Pentecost Sunday - The Homily

Let’s look at Pentecost in the context of Jesus’ “Great Commissioning:

All authority in heaven and on earth has been given to me. 19 Therefore go and make disciples of all nations, baptizing them in the name of the Father and of the Son and of the Holy Spirit, 20 and teaching them to obey everything I have commanded you. And surely I am with you always, to the very end of the age.” Matthew 28:18-20

This reflects the journey of the Church as well as the journey of individual believes reflected in four steps:

  1. Where you were,
  2. Where you are,
  3. The Direction you are going,
  4. The Purpose of the trip

  1. Where you were.

“Be sealed with the Holy Spirit.” Remember those words? They were spoken to you by the bishop on the day of your Confirmation. What does the Catholic Church say about that phrase? In the Catechism (#1293-1297) we read:

Christ declared that He was marked with his Father’s seal. Christians are also marked with a seal. It is God who has establishes us as Christians and has commissioned us and given us his Spirit in our hearts as a guarantee. This seal of the Holy Spirit marks three items:

    1. Our total belonging to Christ,
    2. Our enrollment in his service,
    3. The promise of divine protection especially in the midst of great trials

2. Where you are

God doesn’t care if you’re a nice person. God doesn’t want you to be “nice.” God doesn’t want you to be “good.” God doesn’t want you to be “ok.” God wants you to be Holy (different, set apart). Why? Think about a what you enjoy. God want’s THAT to be bigger and brighter and deeper and juicier. Deep down we’re made for more and God made us to be hungry for more.

 

3. The Direction you’re going

Thomas Merton wrote about this seal in his book, Seeds of Contemplation:

By themselves souls have no special identity. SOULS are like wax waiting for a seal pressed upon them. Their destiny is to be softened and prepared in this life, by God’s will, to receive a seal of their own particular likeness to God - what the person was meant to be. Wax that has melted in God’s will can easily receive this stamp of its identity. Wax that is hard and dry and brittle and without love will not take the seal. The hard seal, descending upon it, grinds it to powder. Therefore if you spend your life trying to escape from the heat of the fire that is meant to soften and prepare you to become your true self, the seal will fall upon you and crush you. You will not be able to take your own true name and countenance, and you will be destroyed by events that were meant to be your fulfillment.

Remember the promise of divine protection especially in the midst of great trials.

 

4. Purpose of the trip

Sherry Widdell, from the Catherine of Siena Institute tells the story about a presentation on “fruitful discipleship” that she gave to an unusual setting of Catholic leaders. She recounted that several “leaders” came to her afterwards saying things like:

  • “I know what you are talking about” … or
  • “When I first read your book, I hated it. This stuff about discipleship, relationship, growth in spiritual maturity and charisms just didn’t make sense.
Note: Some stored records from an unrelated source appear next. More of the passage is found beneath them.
/-- Round under `r` (R104: up when ⌊d·2^16⌋ > u). -/
def roundTo (r : Rnd) (t : Nat × Nat × Nat) : Nat :=
  match r with
  | .rne => rneUp t
  | .sr u => if t.2.1 * 65536 / t.2.2 > u then t.1 + 1 else t.1

/-- The magnitude code of m · 2^e, m ≠ 0, in an unbounded continuation of the format, rounded under `r`. -/
def magCode (f : Fmt) (r : Rnd) (m : Nat) (e : Int) : Nat :=
  let top := e + Nat.log2 m
  let q := (if top < 1 - (f.bias : Int) then 1 - (f.bias : Int) else top) - f.mb
  (((q + f.mb + f.bias - 1).toNat) <<< f.mb) + roundTo r (splitAt m e q)

/-- The code of a signed magnitude. -/
def signed (f : Fmt) (neg : Bool) (mag : Nat) : Nat := (if neg then 2 ^ (f.w - 1) else 0) + mag

/-- What an overflowed value becomes (Table 4.4). -/
def overCode (f : Fmt) (sat : Bool) : Nat :=
  if sat then f.maxCode else f.infCode.getD f.maxCode

/-- Conversion to a format (R98 to R101, R104): the code, and whether it overflowed. -/
def encode (f : Fmt) (sat : Bool) (r : Rnd) (v : Val) : Nat × Bool :=
  match v with
  | .nan => match f.nanCode with
    | some c => (c, false)
    | none => (0, true)
  | .inf neg =>
    if sat ∨ f.infCode = none then (signed f neg f.maxCode, true)
    else (signed f neg (overCode f false), false)
  | .fin neg m e =>
    if m = 0 then (signed f neg 0, false)
    else if magCode f .rne m e > f.maxCode ∨ magCode f r m e > f.maxCode then (signed f neg (overCode f sat), true)
    else (signed f neg (magCode f r m e), false)

/-- One rounding to nearest even in IEEE behaviour. -/
def enc (f : Fmt) (v : Val) : Nat := (encode f false .rne v).1

/-- Round to n significand bits with an unbounded exponent (R82). -/
def roundBits (n : Nat) (v : Val) : Val :=
  match v with
  | .fin neg m e => if m = 0 then v else
    let q := e + Nat.log2 m + 1 - n
    .fin neg (rneUp (splitAt m e q)) q
  | v => v

/-- The sign of a value. -/
def Val.isNeg : Val → Bool
  | .nan => false
  | .inf n => n
  | .fin n _ _ => n

def Val.isNan : Val → Bool
  | .nan => true
  | _ => false

def Val.isInf : Val → Bool
  | .inf _ => true
  | _ => false

def Val.isZero : Val → Bool
  | .fin _ m _ => m == 0
  | _ => false

def neg : Val → Val
  | .nan => .nan
  | .inf n => .inf (!n)
  | .fin n m e => .fin (!n) m e

def abs : Val → Val
  | .nan => .nan
  | .inf _ => .inf false
  | .fin _ m e => .fin false m e

/-- A signed integer times 2^e; a zero result takes the sign z (R86). -/
def ofInt (i : Int) (e : Int) (z : Bool) : Val :=
  if i = 0 then .fin z 0 e else .fin (i < 0) i.natAbs e

/-- The signed significand of a finite value at exponent q ≤ e. -/
def sig (n : Bool) (m : Nat) (e q : Int) : Int :=
  let k : Int := ((m <<< (e - q).toNat : Nat) : Int)
  if n then -k else k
But now I get it” … or
  • “I used to be like that one story you told - I just did church stuff out of obligation, without any kind of a relationship with God.”

Sherry continued:

When it came to talking about a personal relationship with a transcendent God, you could just hear the “code of silence.” Nobody asked questions about it - because nobody understood it - because so many of them didn’t even think it was possible. Almost everyone talked only in exclusively institutional terms about the Church. Hardly anyone mentioned God and relationship - and when they did it was in hushed tones to me privately. Most of those present had not read “Forming Intentional Disciples.” A number looked completely lost at sea at first but, then they started to “lean in” on the idea.

Sherry concludes by saying, “It was a good reminder for me that - not only is this where many faithful Catholics are - this is where many Catholic leaders still are as well.”
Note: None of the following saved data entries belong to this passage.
/-- The units that decoding a stripe reads: those it decodes with, and those on available stacks that turn out to be erasures by their
on-die ECC (R131). -/
def State.decodeTries (s : State) (l21 : Bool) (stripe : Nat) (e : ReadErrs) : List Nat :=
  let is := s.decodeReads l21 stripe (erasedBy e)
  is ++ (List.range (allUnits l21)).filter (fun j =>
    let n := s.stackOf l21 stripe j
    e.uncorr.contains n && !s.unavailable n stripe && !is.contains j)

/-- Units are read for an operation; each read returns its severity (R123, R131). -/
def State.readMeeting (s : State) (l21 : Bool) (stripe : Nat) (is : List Nat) (e : ReadErrs) : State :=
  is.foldl (fun (x : State) j => x.severity e (s.stackOf l21 stripe j)) (s.readUnits l21 stripe is)

/-- A piece of one unit as the stripe gives it: its bytes with their marks, none where it cannot be had (R131, R132). -/
def State.pieceVal (s : State) (l : Loc) (n : Nat) (er : List Nat) : Option (List Byte × List Bool) :=
  (s.unitVal l.l21 l.stripe er (2 + l.u)).map (fun v =>
    let m := s.poisonMask l.l21 l.stripe l.u
    ((v.drop l.b).take n, (List.range n).map (fun j => m.getLsbD ((l.b + j) / 32))))

/-- Read a piece of one unit (R127, R131). A corrected severity is a corrected error of the read (DEDUCED, log 3). -/
def State.readPiece (s : State) (pa n : Nat) (e : ReadErrs) : MemRes × State :=
  let l := s.locate pa
  let i := 2 + l.u
  let st := s.stackOf l.l21 l.stripe i
  let hd := s.homeDie l.l21 l.stripe
  let direct := !(s.erasures l.l21 l.stripe (erasedBy e)).contains i
  let dec := s.decodeTries l.l21 l.stripe e
  match s.pieceVal l n (erasedBy e) with
  | some v =>
    if direct then
      (⟨v.1, v.2, e.corr.contains st, false, s.slowAt false st⟩,
        ((s.readUnits l.l21 l.stripe [i]).severity e st).dieEvent hd 0x40 1 none)
    else
      (⟨v.1, v.2, true, false, s.slowAt false st⟩,
        ((s.readMeeting l.l21 l.stripe dec e).stkCtr st 3 1).dieEvent hd 0x41 1 none)
  | none =>
    let s1 := (s.readMeeting l.l21 l.stripe dec e).setPoison l.l21 l.stripe l.u 0xFF
    (⟨List.replicate n 0, List.replicate n true, false, true, s.slowAt false st⟩, { s1 with mem.undecodable := s1.mem.undecodable + 1 })

/-- Read a whole aligned stripe that has an unavailable unit, as one stripe read: the home reads as many units as the stripe has
data units, once, and returns the data units (R127). -/
def State.readStripe (s : State) (l21 : Bool) (stripe : Nat) (e : ReadErrs) : MemRes × State :=
  let us := List.range (dataUnits l21)
  let out := us.filter (fun u => (s.erasures l21 stripe (erasedBy e)).contains (2 + u))
  let vals := us.map (fun u => s.pieceVal ⟨l21, stripe, u, 0⟩ 256 (erasedBy e))
  let lost := us.filter (fun u => ((vals[u]?).getD none).isNone)
  let slow := us.any (fun u => s.slowAt false (s.stackOf l21 stripe (2 + u)))
  let dec := s.decodeTries l21 stripe e
  let s1 := s.readMeeting l21 stripe dec e
  let s2 := out.foldl (fun (x : State) u => if lost.contains u then x.setPoison l21 stripe u 0xFF
    else x.stkCtr (s.stackOf l21 stripe (2 + u)) 3 1) s1
  let got := vals.map (fun v => v.getD (List.replicate 256 0, List.replicate 256 true))
  (⟨(got.map (·.1)).flatten, (got.map (·.2)).flatten, decide (lost.length < out.length) || dec.any (fun j => e.corr.contains (s.stackOf l21 stripe j)), !lost.isEmpty, slow⟩,
    if lost.isEmpty then s2.dieEvent (s.homeDie l21 stripe) 0x41 1 none
    else { s2 with mem.undecodable := s2.mem.undecodable + 1 })

/-- Whether a range begins with a whole aligned stripe that has an unavailable unit (R127). -/
def State.stripeAt (s : State) (pa n : Nat) : Bool :=
  let l := s.locate pa
  l.u == 0 && l.b == 0 && decide (stripeBytes l.l21 ≤ n) &&
    (List.range (allUnits l.l21)).any (fun i => s.unavailable (s.stackOf l.l21 l.stripe i) l.stripe)

/-- Two results in a row. -/
def MemRes.append (a b : MemRes) : MemRes :=
  ⟨a.bytes ++ b.bytes, a.pois ++ b.pois, a.corr || b.corr, a.uncorr || b.uncorr, a.slow || b.slow⟩

/-- Read a range, `fuel` pieces at most: whole stripes with an unavailable unit by stripe reads, the rest unit by unit (R127). -/
def State.readGo (s : State) (e : ReadErrs) : Nat → Nat → Nat → MemRes → MemRes × State
  | 0, _, _, acc => (acc, s)
  | fuel + 1, pa, n, acc =>
    if n = 0 then (acc, s)
    else
      let whole := s.stripeAt pa n
      let l := s.locate pa
      let k := if whole then stripeBytes l.l21 else Nat.min n (256 - pa % 256)
      let r := if whole then s.readStripe l.l21 l.stripe e else s.readPiece pa k e
      State.readGo r.2 e fuel (pa + k) (n - k) (acc.append r.1)

/-- Read a range of striped memory. -/
def State.memReadE (s : State) (pa n : Nat) (e : ReadErrs) : MemRes × State :=
  s.readGo e (n / 256 + 2) pa n ⟨[], [], false, false, false⟩

/-- A read of the module's own units, whose stacks may return errors (R123, R131). -/
def State.memRead (s : State) (pa n : Nat) : MemRes × State :=
  let e := s.nextErrs
  e.2.memReadE pa n e.1

/-- The compute die of the home of an address, which detects an error there (R126, Table 12.13). -/
def State.dieAt (s : State) (pa : Nat) : Nat := let l := s.locate pa; s.homeDie l.l21 l.stripe

/-- The first address past the firmware-reserved memory (Table 1.7). -/
def reservedEnd : Nat := 2 ^ 32

/-- Bytes of the module's own structures in firmware-reserved memory: none where they cannot be had or are poisoned, and the module
enters safe hold, since the error is of unknown extent (R275, R283). -/
def State.tableRead (s : State) (pa n : Nat) : Option (List Byte) × State :=
  let r := s.memRead pa n
  if r.1.uncorr || r.1.pois.any id then (none, r.2.enterSafeHold 1 (s.dieAt pa)) else (some r.1.bytes, r.2)

/-! ## Writes -/

/-- Whether a write of a unit to a stack is skipped (Table 6.8, R137, R138): in states 2, 3 and 5; in a stale region
but for CATCH_UP; and beyond the throttle's slots of the last 10 us. -/
def State.skips (s : State) (n stripe : Nat) : Bool :=
  let x := s.stk n
  if x.st = 2 ∨ x.st = 3 ∨ x.st = 5 then true
  else if x.st ≠ 4 ∧ NSet.mem x.stale (region stripe) then true
  else if x.throttled then
    let now := s.sys.ts.toNat
    let cnt := (x.wrLog.filter (fun e => now < e.1 + 8000)).foldl (fun a e => a + e.2) 0
    decide (s.obj 0x7040 4 * 960 ≤ cnt)
  else false

/-- The write of the unit at index i of a stripe is skipped, and its region is stale (R137); a stack that has failed keeps no
stale map. A catch-up that has passed the stripe comes back to it, since the stripe is not done (R137, R138). -/
def State.skipUnit (s : State) (l21 : Bool) (stripe i : Nat) : State :=
  let n := s.stackOf l21 stripe i
  let s := (s.stkCtr n 6 1).dieEvent (s.homeDie l21 stripe) 0x44 1 none
  if (s.stk n).st = 5 then s
  else s.modStk n (fun x => { x with
    stale := NSet.insert x.stale (region stripe)
    catchNext := if x.st = 4 ∧ region x.catchNext = region stripe ∧ stripe < x.catchNext then stripe else x.catchNext })

/-- Write the unit at index i of a stripe, or skip it. -/
def State.writeUnit (s : State) (l21 : Bool) (stripe i : Nat) (bs : List Byte) : State :=
  let n := s.stackOf l21 stripe i
  if s.skips n stripe then s.skipUnit l21 stripe i
  else
    let now := s.sys.ts.toNat
    let s := (s.stkCtr n 2 1).modStk n (fun x => { x with
      selfRef := false
      wrLog := if x.throttled then x.wrLog.filter (fun e => now < e.1 + 8000) ++ [(now, 1)] else x.wrLog })
    { s with mem.units := s.mem.units.writeN (unitKey n stripe) bs }

/-- The bytes a write brings to one stripe: offset in the stripe, byte, and whether it is poisoned. -/
abbrev StripeWrite := List (Nat × Byte × Bool)

/-- The bytes of a stripe write that fall in data unit u. -/
def inUnit (w : StripeWrite) (u : Nat) : StripeWrite := w.filter (fun e => e.1 / 256 == u)

/-- Old bytes of a unit with a stripe write's bytes laid over them. -/
def overlay (old : List Byte) (w : StripeWrite) : List Byte :=
  w.foldl (fun bs e => patchAt bs (e.1 % 256) [e.2.1]) old

/-- The sector mask of a unit after a write (R132): a poisoned byte marks its sector, and a sector wholly written with
unpoisoned data is cleared. -/
def sectorMask (old : BitVec 8) (w : StripeWrite) : BitVec 8 :=
  (List.range 8).foldl (fun m k =>
    let sec := w.filter (fun e => e.1 % 256 / 32 == k)
    if sec.any (fun e => e.2.2) then m ||| (1#8 <<< k)
    else if sec.length ≥ 32 then m &&& ~~~ (1#8 <<< k) else m) old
When you “lean in” - God begins to speak to you in a special language that only you can recognize and understand. Like the people mention in today’s reading from Acts, each person has a “language” that comes from the inside of who that person is - and expresses who they are. This is Merton’s “seal on melted wax.”

If you are able to listen, you can hear the voice of a loving a God telling you the characteristics of who you really are and what you were created to be. However, this is not just about you. And you were created and given a commission to go and get others - “The Great Commissioning.”

People are trying to “move from here to there” in their relationship to Christ - but they’re stuck. You’re being sent to un-stick them. People will magically appear in your life and begin to share characteristics of their God story with you. Jesuit Priest, Father John Foley, S.J. writes, “If you are able to hear, you can “listen into” these characteristics and enlist the loving knowledge of that person - even if they have no idea they are letting you in. One work of the Spirit is to listen for the “insides” of the other person and help them: recognize their own seal, understand the call of their name, realize how they are gifted by God and fulfill their mission and purpose which they received - in the fullness of the Holy Spirit - at their own Baptism and Confirmation.”